The Monroe County Museum hosted the 2015 “ABCs of Collections Management” workshop. Only a half of an hour away from where I lived, I could not miss the opportunity to participate. All of my previous experiences with MMA left me with an appreciation of the organization’s commitment to Michigan’s cultural institutions, and I had high expectations for the quality of the workshop. It did not disappoint.
Led by Nancy Bryk, Associate Professor in Eastern Michigan University’s Historic Preservation Program, and Angela Riedel, Collections Manager at the Michigan Women’s Historical Center and Hall of Fame, the workshop covered both the administrative organization of collections and the handling and storing of objects. Nancy and Angela presented the information clearly and welcomed all questions. The attendees ranged across all ages and included both paid and unpaid museum professionals. Overall, the excitement and desire to properly care for the collections entrusted to the various organizations were apparent.
Labeling objects in a collection using skills learned at the workshop
Since my participation in the MMA Collections Workshop, I have used the information presented in several institutions. The handy binder provided during the workshop sat on my desk when I interned with the collections at the National Museum of African American History and Culture in Washington, D.C. I still use it as a reference for my current position working with the collections at The Henry Ford. As I continue to learn more, I use the binder to collect information for future reference. The binder has not split yet, and I look forward to the day in my career when I need to start volume II.
Author standing in front of the completed National Museum of African American History and Culture in Washington, D.C.

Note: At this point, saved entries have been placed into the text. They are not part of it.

@[simp] theorem endUpgrade_map : (endUpgrade st slot s).map = s.map := by
  unfold endUpgrade; dsimp only; split <;> simp
@[simp] theorem endUpgrade_clock : (endUpgrade st slot s).clock = s.clock := by
  unfold endUpgrade; dsimp only; split <;> simp
@[simp] theorem endUpgrade_bays : (endUpgrade st slot s).bays = s.bays := by
  unfold endUpgrade; dsimp only; split <;> simp
@[simp] theorem endUpgrade_watches : (endUpgrade st slot s).watches = s.watches := by
  unfold endUpgrade; dsimp only; split <;> simp
@[simp] theorem endUpgrade_fences : (endUpgrade st slot s).fences = s.fences := by
  unfold endUpgrade; dsimp only; split <;> simp
@[simp] theorem endUpgrade_loader : (endUpgrade st slot s).loader = s.loader := by
  unfold endUpgrade; dsimp only; split <;> simp
@[simp] theorem endUpgrade_events : (endUpgrade st slot s).events = s.events := by
  unfold endUpgrade; dsimp only; split <;> simp
@[simp] theorem endUpgrade_choices : (endUpgrade st slot s).choices = s.choices := by
  unfold endUpgrade; dsimp only; split <;> simp
@[simp] theorem endUpgrade_pending : (endUpgrade st slot s).pending = s.pending := by
  unfold endUpgrade; dsimp only; split <;> simp
@[simp] theorem endUpgrade_extent (x_ : Nat) : (endUpgrade st slot s).extent x_ = s.extent x_ := by
  simp only [State.extent, endUpgrade_map]
@[simp] theorem endUpgrade_pair (x_ : Nat) : (endUpgrade st slot s).pair x_ = s.pair x_ := by
  simp only [State.pair, endUpgrade_map]
@[simp] theorem endUpgrade_bay (m_ : Nat) : (endUpgrade st slot s).bay m_ = s.bay m_ := by
  simp only [State.bay, endUpgrade_bays]
@[simp] theorem endUpgrade_event (m_ : Nat) : (endUpgrade st slot s).event m_ = s.event m_ := by
  simp only [State.event, endUpgrade_events]

end endUpgrade_keeps

section grant_keeps
variable (s : State) (q : Req) (e : Nat) (m : Mode) (c slot : Nat)

@[simp] theorem grant_map : (grant q e m c slot s).map = s.map := by
  simp [grant]
@[simp] theorem grant_clock : (grant q e m c slot s).clock = s.clock := by
  simp [grant]
@[simp] theorem grant_bays : (grant q e m c slot s).bays = s.bays := by
  simp [grant]
@[simp] theorem grant_watches : (grant q e m c slot s).watches = s.watches := by
  simp [grant]
@[simp] theorem grant_fences : (grant q e m c slot s).fences = s.fences := by
  simp [grant]
@[simp] theorem grant_loader : (grant q e m c slot s).loader = s.loader := by
  simp [grant]
@[simp] theorem grant_events : (grant q e m c slot s).events = s.events := by
  simp [grant]
@[simp] theorem grant_choices : (grant q e m c slot s).choices = s.choices := by
  simp [grant]
@[simp] theorem grant_pending : (grant q e m c slot s).pending = s.pending := by
  simp [grant]
@[simp] theorem grant_extent (x_ : Nat) : (grant q e m c slot s).extent x_ = s.extent x_ := by
  simp only [State.extent, grant_map]
@[simp] theorem grant_pair (x_ : Nat) : (grant q e m c slot s).pair x_ = s.pair x_ := by
  simp only [State.pair, grant_map]
@[simp] theorem grant_bay (m_ : Nat) : (grant q e m c slot s).bay m_ = s.bay m_ := by
  simp only [State.bay, grant_bays]
@[simp] theorem grant_event (m_ : Nat) : (grant q e m c slot s).event m_ = s.event m_ := by
  simp only [State.event, grant_events]

end grant_keeps

section makeSole_keeps
variable (s : State) (slot : Nat)

@[simp] theorem makeSole_ports : (makeSole slot s).ports = s.ports := by
  simp [makeSole]
@[simp] theorem makeSole_roster : (makeSole slot s).roster = s.roster := by
  simp [makeSole]
@[simp] theorem makeSole_map : (makeSole slot s).map = s.map := by
  simp [makeSole]
@[simp] theorem makeSole_clock : (makeSole slot s).clock = s.clock := by
  simp [makeSole]
@[simp] theorem makeSole_bays : (makeSole slot s).bays = s.bays := by
  simp [makeSole]
@[simp] theorem makeSole_watches : (makeSole slot s).watches = s.watches := by
  simp [makeSole]
@[simp] theorem makeSole_fences : (makeSole slot s).fences = s.fences := by
  simp [makeSole]
@[simp] theorem makeSole_loader : (makeSole slot s).loader = s.loader := by
  simp [makeSole]
@[simp] theorem makeSole_events : (makeSole slot s).events = s.events := by
  simp [makeSole]
@[simp] theorem makeSole_choices : (makeSole slot s).choices = s.choices := by
  simp [makeSole]
@[simp] theorem makeSole_pending : (makeSole slot s).pending = s.pending := by
  simp [makeSole]
@[simp] theorem makeSole_port (q_ : PortId) : (makeSole slot s).port q_ = s.port q_ := by
  simp only [State.port, makeSole_ports]
@[simp] theorem makeSole_node (m_ : Nat) : (makeSole slot s).node m_ = s.node m_ := by
  simp only [State.node, makeSole_roster]
@[simp] theorem makeSole_extent (x_ : Nat) : (makeSole slot s).extent x_ = s.extent x_ := by
  simp only [State.extent, makeSole_map]
@[simp] theorem makeSole_pair (x_ : Nat) : (makeSole slot s).pair x_ = s.pair x_ := by
  simp only [State.pair, makeSole_map]
@[simp] theorem makeSole_bay (m_ : Nat) : (makeSole slot s).bay m_ = s.bay m_ := by
  simp only [State.bay, makeSole_bays]
@[simp] theorem makeSole_event (m_ : Nat) : (makeSole slot s).event m_ = s.event m_ := by
  simp only [State.event, makeSole_events]

end makeSole_keeps

section convertHead_keeps
variable (s : State) (e : Nat) (c : ClaimEntry) (h : Handle)

@[simp] theorem convertHead_map : (convertHead e c h s).map = s.map := by
  simp [convertHead]
@[simp] theorem convertHead_clock : (convertHead e c h s).clock = s.clock := by
  simp [convertHead]
@[simp] theorem convertHead_bays : (convertHead e c h s).bays = s.bays := by
  simp [convertHead]
@[simp] theorem convertHead_watches : (convertHead e c h s).watches = s.watches := by
  simp [convertHead]
@[simp] theorem convertHead_fences : (convertHead e c h s).fences = s.fences := by
  simp [convertHead]
@[simp] theorem convertHead_loader : (convertHead e c h s).loader = s.loader := by
  simp [convertHead]
@[simp] theorem convertHead_events : (convertHead e c h s).events = s.events := by
  simp [convertHead]
@[simp] theorem convertHead_choices : (convertHead e c h s).choices = s.choices := by
  simp [convertHead]
@[simp] theorem convertHead_pending : (convertHead e c h s).pending = s.pending := by
  simp [convertHead]
@[simp] theorem convertHead_extent (x_ : Nat) : (convertHead e c h s).extent x_ = s.extent x_ := by
  simp only [State.extent, convertHead_map]
@[simp] theorem convertHead_pair (x_ : Nat) : (convertHead e c h s).pair x_ = s.pair x_ := by
  simp only [State.pair, convertHead_map]
@[simp] theorem convertHead_bay (m_ : Nat) : (convertHead e c h s).bay m_ = s.bay m_ := by
  simp only [State.bay, convertHead_bays]
@[simp] theorem convertHead_event (m_ : Nat) : (convertHead e c h s).event m_ = s.event m_ := by
  simp only [State.event, convertHead_events]

end convertHead_keeps

section grantHead_keeps
variable (s : State) (e : Nat) (c : ClaimEntry) (m : Mode) (slot : Nat)

@[simp] theorem grantHead_map : (grantHead e c m slot s).map = s.map := by
  simp [grantHead]
@[simp] theorem grantHead_clock : (grantHead e c m slot s).clock = s.clock := by
  simp [grantHead]
@[simp] theorem grantHead_bays : (grantHead e c m slot s).bays = s.bays := by
  simp [grantHead]
@[simp] theorem grantHead_watches : (grantHead e c m slot s).watches = s.watches := by
  simp [grantHead]
@[simp] theorem grantHead_fences : (grantHead e c m slot s).fences = s.fences := by
  simp [grantHead]
@[simp] theorem grantHead_loader : (grantHead e c m slot s).loader = s.loader := by
  simp [grantHead]
@[simp] theorem grantHead_events : (grantHead e c m slot s).events = s.events := by
  simp [grantHead]
@[simp] theorem grantHead_choices : (grantHead e c m slot s).choices = s.choices := by
  simp [grantHead]
@[simp] theorem grantHead_pending : (grantHead e c m slot s).pending = s.pending := by
  simp [grantHead]
@[simp] theorem grantHead_extent (x_ : Nat) : (grantHead e c m slot s).extent x_ = s.extent x_ := by
  simp only [State.extent, grantHead_map]
@[simp] theorem grantHead_pair (x_ : Nat) : (grantHead e c m slot s).pair x_ = s.pair x_ := by
  simp only [State.pair, grantHead_map]
@[simp] theorem grantHead_bay (m_ : Nat) : (grantHead e c m slot s).bay m_ = s.bay m_ := by
  simp only [State.bay, grantHead_bays]
@[simp] theorem grantHead_event (m_ : Nat) : (grantHead e c m slot s).event m_ = s.event m_ := by
  simp only [State.event, grantHead_events]

end grantHead_keeps

section serveHeads_keeps
variable (s : State) (fuel e : Nat)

If you are on the fence about attending this workshop, I would highly recommend it. Whether you have years of collections experience or are just starting out, the information shared is invaluable. It also provides a space for like-minded individuals to share their experiences—the unique challenges of their collections, as well as their successes. Also, museum professionals always have a good time when we get together. Registration ends June 5th, so sign up today! If you are not yet an MMA member, this would be a good time to join!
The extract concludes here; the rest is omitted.